Crónica: "Atrás de uma borboleta azul" por Marina Silva

por Marina Silva, de Brasília (DF)


Florestas não são apenas estatísticas. Nem apenas objeto de negociações, de disputa política, de teses, de ambições, de pranto. Antes de mais nada, são florestas, um sistema de vida complexo e criativo. Têm cultura, espiritualidade, economia, infra-estrutura, povos, leis, ciência e tecnologia. E uma identidade tão forte que permanece como uma espécie de radar impregnado nas percepções, no olhar, nos sentimentos, por mais longe que se vá, por mais que se aprenda, conheça e admire as coisas do resto do mundo.
Vivi no seringal Bagaço, no Acre, até os 16 anos. Tenho pela floresta muito respeito e cuidado. Quem conhece a mata, não entra de peito aberto, mas com muita sutileza. Ali estão o suprimento, a proteção e os perigos. E também o mistério, algo não completamente revelado. Vidas e formas quase imperceptíveis. O encontro, a cada momento, de um cipó diferente, uma raiz, uma textura, uma cor, um cheiro. A descoberta dos sons. Até o vento na copa das árvores compõe melodias únicas, de acordo com a resistência oferecida pela castanheira, a samaúma, o açaizeiro.

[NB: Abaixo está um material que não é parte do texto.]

/-! ## Control (09, 06) -/

/-- Lanes of `v1`: its sign splits the nine lanes three ways, 4 below 0, one at 0, 4 above. -/
def regsC : Regs := { super := true, v := [(1, .a (-4) 1 0 0), (2, .a (-1000) 1 0 0)], s := [(1, 5), (2, 1), (3, -3)] }
def sC : State := grp (gWith regsC)
theorem witness_Transfer : (targetLaw sC iss (gWith regsC) (.br3 1 2 4 6)).isSome = true ∧ iss.broke = false ∧
    (∀ k ∈ iss.guard, k ∈ activeLanes (gWith regsC)) ∧ (∀ k ∈ (gWith regsC).active, k < 81) ∧
    (pathTargets iss (gWith regsC) (fun k => if k < 4 then (0, -150) else if k = 4 then (1, -138) else (2, -126))).length = 3 := by
  refine ⟨by simp [targetLaw], ?_, ?_, ?_, ?_⟩ <;> decide +kernel
/-- R228: the loop branches while the counter stays above 0, and wraps. -/
theorem test_loop : ((g0 (after (.loop 1 5) sC)).pc, mget 0 (g0 (after (.loop 1 5) sC)).r.s 1) = (placedPc + 30, 4) ∧
    (g0 (after (.loop 2 5) sC)).pc = placedPc + 6 := by decide +kernel
theorem test_call : let g := g0 (after (.call 3 4) sC)
    g.pc = placedPc + 24 ∧ (mget {} g.r.a 3).ptr = placedPc + 6 ∧ (mget {} g.r.a 3).load = false := by decide +kernel
theorem test_br3s : (g0 (after (.br3s 3 2 4 6) sC)).pc = placedPc + 12 := by decide +kernel
/-- R229: a return to an address that is no multiple of 6. -/
theorem test_ret : trapOf (after (.ret 1) (grp (gWith { regsC with a := [(1, { ptr := 3 })] }))) = some 1 := by decide +kernel
/-- R157, R225: in no-spawn mode the paths are pushed, and the first runs. -/
theorem test_push : let g := g0 (after (.br3 1 2 4 6) (grp { gWith regsC with nospawn := true }))
    (g.pc, g.active, g.mstack.map fun e => (e.reconv, e.paths.map (·.1))) =
      (placedPc + 12, [0, 1, 2, 3], [(placedPc + 36, [placedPc + 24, placedPc + 36])]) := by decide +kernel
theorem witness_MaskStack : settle { gWith regsC with pc := 36, mstack := [{ saved := List.range 9, reconv := 36, paths := [(24, [4])] }] } =
    { gWith regsC with pc := 24, active := [4], mstack := [{ saved := List.range 9, reconv := 36, paths := [] }] } := by decide +kernel
/-- R152: the first of the largest paths keeps its lanes; the items of the others leave for builds. -/
def sSpawn : State := setTeam sC 1 { core := 0, lid := 1, number := 1, size := 81, castGroups := 1, pool := List.range 81 }
theorem witness_Spawn : (getTeam sSpawn 1).isSome = true ∧ storeUsed (getCore sSpawn 0) + 9 ≤ 729 := by decide +kernel
theorem test_spawn : let t := after (.br3 1 2 4 6) sSpawn
    (g0 t).pc = placedPc + 12 ∧ (g0 t).items.map (·.1) = [0, 1, 2, 3] ∧
    (getCore t 0).builds.map (fun b => (b.target, b.items.length)) = [(placedPc + 24, 1), (placedPc + 36, 4)] := by decide +kernel
/-- R230, R231: a range over x from 0 to 26 is cut at the sign of x - 4. -/
def rC : Range := { rng with box := { x1 := 26 }, r := regsC }
theorem witness_Cut : CutsBy rC (-4) 1 0 0 := by
  refine ⟨.inl (by decide), by decide, by decide, by decide, by decide, by decide, by decide, ?_⟩
  intro it h1 h2 h3 h4 h5 h6
  have : half 27 = 3812798742493 := by decide
  simp [rC, rng] at h1 h2
  unfold InTrits
  rw [this]
  omega
theorem test_cut : (getCore (after (.cut 2 1) (sR rC)) 0).ranges.map (fun p => (p.2.box.x0 + p.2.p0, p.2.p1 - p.2.p0,
    maskTrit p.2.r 2 0)) = [(0, 3, -1), (4, 0, 0), (5, 21, 1)] := by decide +kernel
theorem test_rangeBranch : (getRange (after (.br3s 3 2 4 6) (sR rC)) 0 0).map (·.pc) = some (placedPc + 12) := by decide +kernel
theorem witness_CutSigns : maskTrit (g0 (after (.cut 2 1) sC)).r 2 0 = -1 ∧ mget (.u 0) (srcRegs (sR rC) rIss).v 3 = .u 0 := by
  decide +kernel
/-- R232, R233. -/
theorem test_join : (g0 (after (.joinD (.imm 2)) sC)).wait = some (.join 2) ∧ trapOf (after (.joinD (.imm (-1))) sC) = some 1 ∧
    (getRange (after .join (sR rC)) 0 0).map (·.st) = some .atJoin := by decide +kernel
theorem test_exit : (g0 (after .exit { sC with issue := some { iss with guard := [3] } })).items.length = 8 ∧
    getRange (after .exit (sR rC)) 0 0 = none := by decide +kernel
/-- R188, R234: a share of the launch on the die, with a request for it. -/
def sReq : State := updDie sC 0 fun d => { d with shares := [{ lid := 1, start := 0, requested := true }] }
theorem test_safe : (g0 (after .safe sReq)).stopped = true ∧ (g0 (after .safe sC)).stopped = false ∧
    requested sReq 0 1 = true ∧ requested sC 0 1 = false := by decide +kernel
theorem witness_yield : let s := updDie sC 0 fun d => { d with shares := [{ lid := 1, start := 0 }] }
    (launchTcb s 1).serving = false ∧ (findShare s 0 1).isSome = true := by decide +kernel

/-! ## System registers, traps, supervisor instructions (09, 12) -/

/-- A supervisor group and a user group with words to write. -/
def regsS : Regs := { super := true, s := [(1, 7), (2, 4), (3, 100000000000), (4, 41), (5, 3 * 3 ^ 9)] }
def sS : State := grp (gWith regsS)
def sU : State := grp (gWith { regsS with super := false })
theorem witness_SystemRead : iss.snap = none ∧ ssrc sS iss (.imm 6) = 6 ∧ sysValue sS iss 6 = some 1 ∧ sysValue sS iss 25 = none := by
  decide +kernel
theorem test_srd : mget 0 (g0 (after (.srd (.reg 9 false) (.imm 6)) sS)).r.s 9 = 1 ∧ trapOf (after (.srd (.reg 9 false) (.imm 25)) sS) = some 1 := by
  decide +kernel
/-- R53: what reads differ after a write of `xl.uroot` and of `xl.ctl`. -/
def changed (x : Instr) (s : State) : List Nat :=
  (List.range 70).filter fun n => sysValue (after x s) iss n ≠ sysValue s iss n
theorem test_swr : changed (.swr (.imm 7) (.reg 3)) sS = [7] ∧ changed (.swr (.imm 6) (.imm 4)) sS = [6] ∧
    changed (.swr (.imm 27) (.reg 3)) sS = [27] ∧ changed (.swr (.imm 41) (.imm 5)) sS = [41] ∧
    changed (.swr (.imm 14) (.imm 5)) sS = [] ∧ changed (.swr (.imm 20) (.imm 5)) sS = [20] ∧
    changed (.swr (.imm 4) (.imm 4)) sS = [4] := by decide +kernel
theorem test_swrTraps : trapOf (after (.swr (.imm 2) (.imm 5)) sS) = some 3 ∧ trapOf (after (.swr (.imm 7) (.imm 5)) sU) = some 4 := by
  decide +kernel
theorem witness_TakesWhole : TakesWhole regsS 7 100000000000 ∧ TakesWhole regsS 4 (slotWord [1] 0 27) := by
  refine ⟨.inr (.inl ⟨rfl, .inr (.inl ⟨.inl rfl, ?_⟩)⟩), .inr (.inr (.inr (.inr (.inl ⟨.inr (.inl rfl), [1], rfl⟩))))⟩
  unfold InTrits; decide +kernel
theorem witness_dbgValid : dbgValid sS (getDie sS 0) 44 0 = true ∧ dbgValid sS (getDie sS 0) 46 0 = false := by decide +kernel
/-- R68, R70: bank 3 asks for FIFO mode, and settles. -/
theorem test_bkmode : let t := after (.bkmode (.imm 3) (.imm (-1))) sS
    bankWanted (getCore t 0) 3 = -1 ∧ (getCore t 0).busy = [3] ∧ bankMode (after (.bankConversion 0 3) t) 0 3 = some (-1) ∧
    (getCore (after (.bkModeloWrite 0 false 5) sS) 0).modelo = 5 := by decide +kernel
theorem witness_BankMode : bankWanted (getCore sS 0) 3 = 0 ∧ (getBank sS 0 3).held = [] ∧
    trapOf (after (.bkmode (.imm 3) (.imm 1)) sU) = some 4 := by decide +kernel
/-- R316: the frame of a trap of class 5 with one entry. -/
def trap5 : Trap := { cls := 5, lanes := [{ slot := 3, addr := 1000000000, cause := 4, level := 1 }], pc := 600, ret := 606 }
theorem test_frame : [nonetAt (frameRuns 0 trap5) 0, nonetAt (frameRuns 0 trap5) 10, nonetAt (frameRuns 0 trap5) 49,
    nonetAt (frameRuns 0 trap5) 50, nonetAt (frameRuns 0 trap5) 51] = [some 5, some 27, some 4, some 1, none] ∧
    nonetAt (frameRuns 0 trap5) 6 = some 606 ∧ (trap5.lanes.map (·.slot)).Nodup := by decide +kernel
/-- A group with a handler, its frame in plain memory; the trap of `trap` is taken after its bundle. -/
def regsT : Regs := { regsM with tr := { vec := -600, fp := 0 } }
def sT : State := { sM1 with cores := (setGroup sM1 0 0 (gWith regsT)).cores }
def framed : State := (setGroup sT 0 0 { gWith regsT with r := { regsT with tr := { vec := -600, cause := 14 + 3 ^ 9 * 5, ret := 60, lanes := [0] } } })
def trap14 : Trap := { cls := 14, detail := 5, lanes := [{ slot := 0 }], pc := placedPc, ret := 60 }
theorem witness_TrapTaken : (gWith regsT).r.tr.inHandler = false ∧ (gWith regsT).r.tr.vec % 6 = 0 ∧ msorted regsT.v = true ∧
    (translateRuns (xlOf 0 regsT) (frameRuns 0 trap14) framed).1.isSome = true := by decide +kernel
theorem test_trapTaken : let t := takeTrap sT 0 0 trap14
    (g0 t).pc = -600 ∧ (g0 t).r.tr.inHandler = true ∧ (g0 t).nospawn = true ∧ unitAt t 0 false (19683 * fr 20) = some 14 ∧
    unitAt t 0 false (19683 * fr 20 + 1) = some 5 := by decide +kernel
theorem test_trap : (after (.trap (.imm 5)) sS).issue.map (fun j => (j.restart, j.after.map (·.detail))) = some (true, some 5) ∧
    trapOf (after (.trap (.imm (-1))) sS) = some 1 := by decide +kernel
def gH : Group := { gWith { regsS with tr := { ret := 60, inHandler := true } } with
  kept := some { active := [1, 2], mstack := [], nospawn := false }, nospawn := true }
theorem test_rft : let t := after .rft (grp gH)
    (g0 t).pc = 60 ∧ (g0 t).active = [1, 2] ∧ (g0 t).r.tr.inHandler = false ∧ trapOf (after .rft sS) = some 1 := by decide +kernel
def sBkpt : State := updDie sU 0 fun d => { d with dbgctl := 3 }
theorem test_bkpt : (g0 (after (.bkpt 0) sBkpt)).st = .halted ∧ (g0 (after (.bkpt 0) sU)).st = .ready ∧
    (g0 (after (.bkpt 0) sBkpt)).haltCause = 1 := by decide +kernel
/-- R314: with a load pending a trap waits for it. -/
def gPend : Group := { gWith regsT with pending := [{ id := 1, kind := .load, regs := [.v 4] }] }
theorem test_trapWaits : (g0 (raiseTrap (grp gPend) 0 0 trap14)).raised = some trap14 ∧
    (g0 (after (.trapEntry 0 0) (grp { gWith regsT with raised := some trap14, st := .stalled }))).raised = none := by decide +kernel
theorem test_refusals : trapOf (after (.inval 1 2 0) sU) = some 4 ∧ trapOf (after (.prog (.imm 9)) sS) = some 1 ∧
    trapOf (after (.share 1 1 (.imm 81)) sS) = some 1 ∧ trapOf (after (.pcomp 1 (.imm 0)) sS) = some 1 := by decide +kernel
/-- A request for address space 41, four pages from page 7, and a die that caches pages 8 and 20 of it. -/
def one : Inval := { core := 0, ctx := 0, team := 1, pend := some 2, asid := 41, page := 7, count := 4, glob := false, waiting := [0] }
def sInv : State :=
  updDie (grp (gWith { regsS with s := [(1, 7), (2, 4), (3, 41)] })) 0 fun d =>
    { d with tlb := [{ asid := 41, page := 8, leaf := { frame := 0 } }, { asid := 41, page := 20, leaf := { frame := 0 } }] }
def grp3 (v : Inval) : State :=
  { (grp { gWith regsS with inval := some 3, pending := [{ id := 2, kind := .other, regs := [.s 9] }] }) with invals := [(3, v)] }
/-- R242: address space 4, from page 7 on, count 0 for all; the dies drop what is covered. -/
theorem test_inval : let t := after (.inval 9 1 0) sInv
    t.invals.map (fun p => (p.2.asid, p.2.page, p.2.count)) = [(41, 7, 4)] ∧ (g0 t).inval.isSome = true ∧
    (getDie (after (.invalidationByRange 0 3) { sInv with invals := [(3, one)] }) 0).tlb.map (·.page) = [20] ∧
    (after (.drainedReport 12 3) (grp3 { one with waiting := [12], arrived := [12] })).invals = [] := by decide +kernel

Na minha infância, o som que achava mais bonito era o do período da florada das castanheiras. A castanheira é polinizada por uma abelha
enorme, o mangangá. Imaginem centenas de mangangás entrando nas flores para tirar o néctar! Como a flor é côncava, na hora de sair têm que fazer uma força extraordinária nas asas, num vôo de frente pra trás, que provoca um barulho de máquina potente e rouca. Uma de minhas primeiras lembranças do mundo é do barulho dos mangangás na copa da castanheira ao lado do terreiro da nossa casa.

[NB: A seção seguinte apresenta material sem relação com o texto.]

-- ==== Sys2Proof/Tests/Slice0.lean ====
section
/-! SUPPORT. Tests of the model on values of 95_test_vectors.md and of the rules, and, for every statement of
Certificates/Slice0/Obligations.lean that has hypotheses, a concrete state and operands that meet them together. -/

namespace Sys2Proof.Tests

open Sys2Proof.Machine

/-! ### Helpers -/

/-- A check of the state an outcome goes on with; `false` where it stops. -/
def nextIs (o : Host.Outcome State Fault Refusal) (p : State → Bool) : Bool :=
  match o with
  | .next t => p t
  | .fault _ => false
  | .refused _ => false

theorem exists_next {o : Host.Outcome State Fault Refusal} {p : State → Bool} (h : nextIs o p = true) :
    ∃ t, o = .next t ∧ p t = true := by
  cases o with
  | next t => exact ⟨t, rfl, h⟩
  | fault r => cases h
  | refused r => cases h

/-- The key of the spec's vectors. -/
def key1 : Key := 0x133457799BBCDFF1

/-- "hello". -/
def hello : List Byte := [0x68, 0x65, 0x6C, 0x6C, 0x6F]

/-- "180F8B044A211D47", the encryption of "hello" under `key1` (95_test_vectors.md). -/
def helloHex : List Byte :=
  [0x31, 0x38, 0x30, 0x46, 0x38, 0x42, 0x30, 0x34, 0x34, 0x41, 0x32, 0x31, 0x31, 0x44, 0x34, 0x37]

/-- "948A43F98A834F7E", whose decryption under `key1` is not padded (42_formatter.md R176). -/
def badPadHex : List Byte :=
  [0x39, 0x34, 0x38, 0x41, 0x34, 0x33, 0x46, 0x39, 0x38, 0x41, 0x38, 0x33, 0x34, 0x46, 0x37, 0x45]

/-- Reset, then the key, its length and a text. -/
def keyedState (text : List Byte) : State :=
  { State.reset with keylen := 8, keyb := Memory.ofBytes (bytes8 key1), ibuf := Memory.ofBytes text
                     mlen := BitVec.ofNat 32 text.length }

/-- Every slot LIVE, as four ENC of the empty message leave GEN. -/
def fullSlots : List Slot := List.replicate 4 { state := .live, gen := 1, len := 0, buf := [] }

/-- Handle 0x10 is live and selected; slot 0 holds "hello". -/
def selectedState : State :=
  { State.reset with slots := [{ state := .live, gen := 1, len := 5, buf := Memory.ofBytes hello }]
                                ++ List.replicate 3 Slot.initial
                     selv := true, selh := 0x10, harg := 0x10, rhandle := 0x10, rlen := 5 }

/-- The state with a command accepted and the sequencer's turn next. -/
def running (i : Instr) (s : State) : State := { s with pcmd := encode i, busy := true, turns := [.core] }

/-- The state with one host turn listed. -/
def hosted (x : Xact) (s : State) : State := { s with turns := [.host x] }

/-- The conditions the clauses about DEC share: an 8-byte key and a text that fits. -/
abbrev DecReady (s : State) : Prop := s.keylen = 8 ∧ s.mlen.toNat ≤ s.cfg.maxHex

/-- And a text of whole blocks of hexadecimal digits. -/
abbrev DecText (s : State) : Prop :=
  DecReady s ∧ s.mlen ≠ 0 ∧ s.mlen.toNat % 16 = 0 ∧ ∀ ch ∈ memRead .ibuf 0 s.mlen.toNat s, HexDigit ch

/-- The checks of `SlotOk`, as one decidable proposition. -/
abbrev SlotChecks (c : Config) (sl : Slot) : Prop :=
  StoreOk sl.len.toNat sl.buf ∧ sl.len.toNat < c.slotBytes ∧ (sl.state = .free → sl.len = 0 ∧ sl.buf = []) ∧
  (sl.state = .live → sl.gen ≠ 0)

/-- The checks of `Inv`, as one decidable proposition. -/
abbrev InvChecks (s : State) : Prop :=
  s.cfg.legal = true ∧ StoreOk 8 s.keyb ∧ StoreOk 8 s.din ∧ StoreOk 8 s.dout ∧ StoreOk s.cfg.ibufBytes s.ibuf ∧
  s.slots.length = s.cfg.numSlots ∧ (∀ sl ∈ s.slots, SlotChecks s.cfg sl) ∧
  (s.selv = true → live s s.selh = true) ∧ s.eng = Engine.zero ∧
  (s.busy = true → s.done = false ∧ s.errcode = none) ∧ s.rlen.toNat < s.cfg.slotBytes ∧
  (s.rhandle = 0 ∨ (handleGen s.rhandle ≠ 0 ∧ handleSlot s.rhandle < s.cfg.numSlots)) ∧
  (s.inReset = true → s = { State.resetOf s.cfg with inReset := true, turns := s.turns, replies := s.replies })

Embora para muitas pessoas a floresta possa parecer homogênea, sempre a vi como espaço de diversidade. Gostava de prestar atenção em pequenas coisas, como formigas levando folhas para o buraco. O caminho das formigas era bem limpinho, parecia varrido. A estrada de seringa era cheia de folhas, tocos, raízes, de espera-aí, um espinho de rama que arranha a perna quando a gente passa. E eu imaginava como seria bom ter uma estrada de seringa limpa como o caminho das formigas!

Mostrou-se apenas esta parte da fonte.